Action item:
The line containing "namespace Sys2Proof" marks the end; copy exactly all lines from the start of the material up to and including it.

Entries shown:
-- ==== Sys2Proof/Syntax.lean ====
section
/-! DEFINITION. The commands of the block: one constructor of `Instr` for each row of spec/opcode_table.json, with the
operands that the row's event carries, and the data types of those operands. -/
namespace Sys2Proof

/-- Who issues course items (R39, Table 2.4): a queue or a cluster. -/
inductive Issuer
  | queue (q : Nat)
  | cluster (g : Nat)
  deriving DecidableEq, Repr

/-- What a tensor is for (Table 3.9, R60, R104, R106). -/
inductive Role
  | activation | weight | gradient | optState | residualStream | other
  deriving DecidableEq, Repr

/-- An entry of the tensor table: id, layer (0xFFFF none, R320), role, format code (Table 3.1), logical shape (R83) and
its quantisation descriptor, 32 bytes (Table 4.1). -/
structure TensorEntry where
  tid : Nat
  layer : Nat
  role : Role
  fmt : Nat
  shape : List Nat
  quant : Option (List Byte)
  deriving DecidableEq, Repr

/-- A matrix product: the two operands' tensor ids and the axis of each that is the reduced dimension (R99, R100). -/
structure ProductDecl where
  a : Nat
  b : Nat
  axisA : Nat
  axisB : Nat
  deriving DecidableEq, Repr

/-- Where a stage queue delivers (Table 2.4). -/
inductive StageEnd
  | local (i : Issuer)
  | remote (fa : Nat)
  deriving DecidableEq, Repr

/-- A stage-queue descriptor (R47, Table 2.4) of stage queue `k` of die `die`. -/
structure StageDesc where
  die : Nat
  k : Nat
  producer : Issuer
  consumer : StageEnd
  buffer : Nat
  size : Nat
  depth : Nat
  deriving DecidableEq, Repr

/-- A member of a chain (Table 5.3). -/
structure ChainMember where
  dev : Nat
  cluster : Nat
  tile : Nat
  deriving DecidableEq, Repr

/-- A chain descriptor (R126, Table 5.3). -/
structure ChainDesc where
  id : Nat
  len : Nat
  comp : Nat
  rows : Nat
  members : List ChainMember
  dest : Nat
  destTid : Nat
  deriving DecidableEq, Repr

/-- A layer's learning rate and range record (R105). -/
structure LayerEntry where
  layer : Nat
  lr : F32
  record : Nat
  deriving DecidableEq, Repr

/-- A barrier that the course program declares: its number and its member clusters (R156). -/
structure BarrierDesc where
  id : Nat
  members : List Nat
  deriving DecidableEq, Repr

/-- A dense fold item (R226, Table 9.2); the binding is its 64 bytes. -/
structure DenseItem where
  region : Nat
  grad : Nat
  rows : Nat
  cols : Nat
  binding : List Byte
  deriving DecidableEq, Repr

/-- What a course item does when it issues. -/
inductive ItemKind
  /-- start a tile program: cluster, entry address divided by 8, address of its arguments (R348) -/
  | launch (g entry args : Nat)
  /-- run a yealm descriptor with a drift group (R187, R316) -/
  | yealm (desc drift : Nat)
  /-- convert a tensor under its descriptor from F32 at one address to its format at another (R94 to R103) -/
  | convert (tid src dst : Nat)
  /-- fold a dense region (R226) -/
  | denseFold (d : DenseItem)
  /-- take a range digest at the tick of the planned batten (R309) -/
  | rangeDigest (id base len : Nat)
  /-- move a shard (R174); `dev` is the destination module -/
  | move (table shard dev dest : Nat)
  /-- flip a snapshot table (R180) -/
  | flip (table : Nat)
  /-- take a streaming batch into effect (R181) -/
  | stream (table first count staging : Nat)
  deriving DecidableEq, Repr

/-- An item of a work set: its issuer, its planned batten (0 to PLANNED − 1) and what it does. -/
structure CourseItem where
  issuer : Issuer
  batten : Nat
  kind : ItemKind
  deriving DecidableEq, Repr

/-- A parsed course program (R36, R37, R38, R83, R99, R105, R126, R183). The spec gives its content and not the layout
of its image, so COURSE_LOAD carries the parsed program beside the image's address (assumption log 2). -/
structure CourseProgram where
  number : Nat
  startBatten : Nat
  planned : Nat
  runSeed : Word
  inputDigest : Word
  repro : Bool
  ieee : Bool
  gradMode : Nat
  counterBase : Nat
  devices : List Nat
  queues : List Nat
  tensors : List TensorEntry
  products : List ProductDecl
  stages : List StageDesc
  chains : List ChainDesc
  barriers : List BarrierDesc
  lockRanges : List (Nat × Nat)
  tables : List Nat
  trained : List Nat
  layers : List LayerEntry
  items : List CourseItem
  deriving DecidableEq, Repr

/-- The fields of a fabric request's header that a target acts on (R275, Table 11.4). -/
structure FabHdr where
  src : Nat
  dst : Nat
  epoch : Nat
  tag : Nat
  course : Nat
  pbatten : Nat
  reissue : Bool
  wadding : Bool
  deriving DecidableEq, Repr

/-- The header of a fabric response (R275): the module that answers and the TAG of the request. -/
structure RspHdr where
  src : Nat
  tag : Nat
  deriving DecidableEq, Repr

/-- Two port time stamps of an exchange of R286, in quarters of a tb: of the message that one side sends or receives first
and of the one that it receives or sends then. -/
structure Stamps where
  first : Nat
  last : Nat
  deriving DecidableEq, Repr

/-- A row of a running sum (R126, R288): the digest of the members so far and the values. -/
structure ChainRow where
  digest : Word
  data : List Byte
  deriving DecidableEq, Repr

/-- A chunk of a collective's result (R290): its number and its values. -/
structure CollChunk where
  index : Nat
  data : List Byte
  deriving DecidableEq, Repr

/-- What a Jefort flit carries (R269): sequence number, virtual channel and credits returned for each of the four virtual
channels in its link header, and 240 bytes of transaction data. -/
structure Flit where
  seq : Nat
  vc : Nat
  credits : List Nat
  data : List Byte
  deriving DecidableEq, Repr

/-- Who made a memory request (Table 10.4). -/
inductive Req
  | engine | host | remote | scrub | oldLine | partialWrite
  deriving DecidableEq, Repr

/-- Who writes memory (Table 7.6, R308): the host through BAR0, a tile program, a command queue, a remote module with
the COURSE field of its request, an ingest port, and the writers inside the module that the course lock admits or that
write the directory. -/
inductive Writer
  | host
  | tile (g : Nat)
  | command (q : Nat)
  | remote (dev course : Nat)
  | ingest (port : Nat)
  | update
  | migration
  | streaming
  | device
  deriving DecidableEq, Repr


/-- The context of a RoCE queue pair (R294, ROCE_QP_SET): the peer's queue pair, the next PSN to send and the next to
receive, and how often a timed-out request is sent again. The manual does not give the layout of the 256-byte context,
so ROCE_QP_SET carries its content (assumption log 16). -/
structure QpContext where
  peer : Nat
  /-- packets travel over IPv6, otherwise over IPv4 -/
  ip6 : Bool
  sendPsn : Nat
  recvPsn : Nat
  retries : Nat
  deriving DecidableEq, Repr

/-- The frames of a RoCE message that arrives (R293, R294): bytes of the longest, IP version, destination address and UDP
port, congestion mark, whether the ICRC and the frame check sequence hold, and uncorrectable FEC codewords. -/
structure EthFrame where
  len : Nat
  ip6 : Bool
  dst : Nat
  udp : Nat
  ecn : Bool
  icrcOk : Bool
  fcsOk : Bool
  fec : Nat
  deriving DecidableEq, Repr

/-- A queue pair of a port and the frames that reach it (R293, R294). -/
structure QpFrame where
  qp : Fin 1024
  f : EthFrame
  deriving DecidableEq, Repr

/-- The header of a RoCE request that arrives (R294): port, queue pair, PSN of its first packet, whether the operation is
one that Table 11.13 supports, and its frames. -/
structure RoceHdr where
  port : Fin 2
  qp : Fin 1024
  psn : Nat
  supported : Bool
  f : EthFrame
  deriving DecidableEq, Repr

/-- What a budget update gives a die (R375): budget and present power in W, matrix and memory duty in sixteenths. -/
structure DieBudget where
  watts : Nat
  power : Nat
  matrix : Nat
  memory : Nat
  deriving DecidableEq, Repr

/-- What comes of a read that the module made of host memory (R350). -/
inductive HostAns
  | data (bytes : List Byte)
  | error
  | poison
  | timeout
  deriving DecidableEq, Repr

/-- A configuration request of the host (R325): addresses for the BARs (none while memory decoding is off), D0 or D3hot,
MSI-X enable, another supported request, or one that the module does not support. -/
inductive ConfigReq
  | bars (bar0 bar2 : Option Nat)
  | power (d3hot : Bool)
  | msix (on : Bool)
  | other
  | unsupported
  deriving DecidableEq, Repr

Solution to this problem:
-- ==== Sys2Proof/Syntax.lean ====
section
/-! DEFINITION. The commands of the block: one constructor of `Instr` for each row of spec/opcode_table.json, with the
operands that the row's event carries, and the data types of those operands. -/
namespace Sys2Proof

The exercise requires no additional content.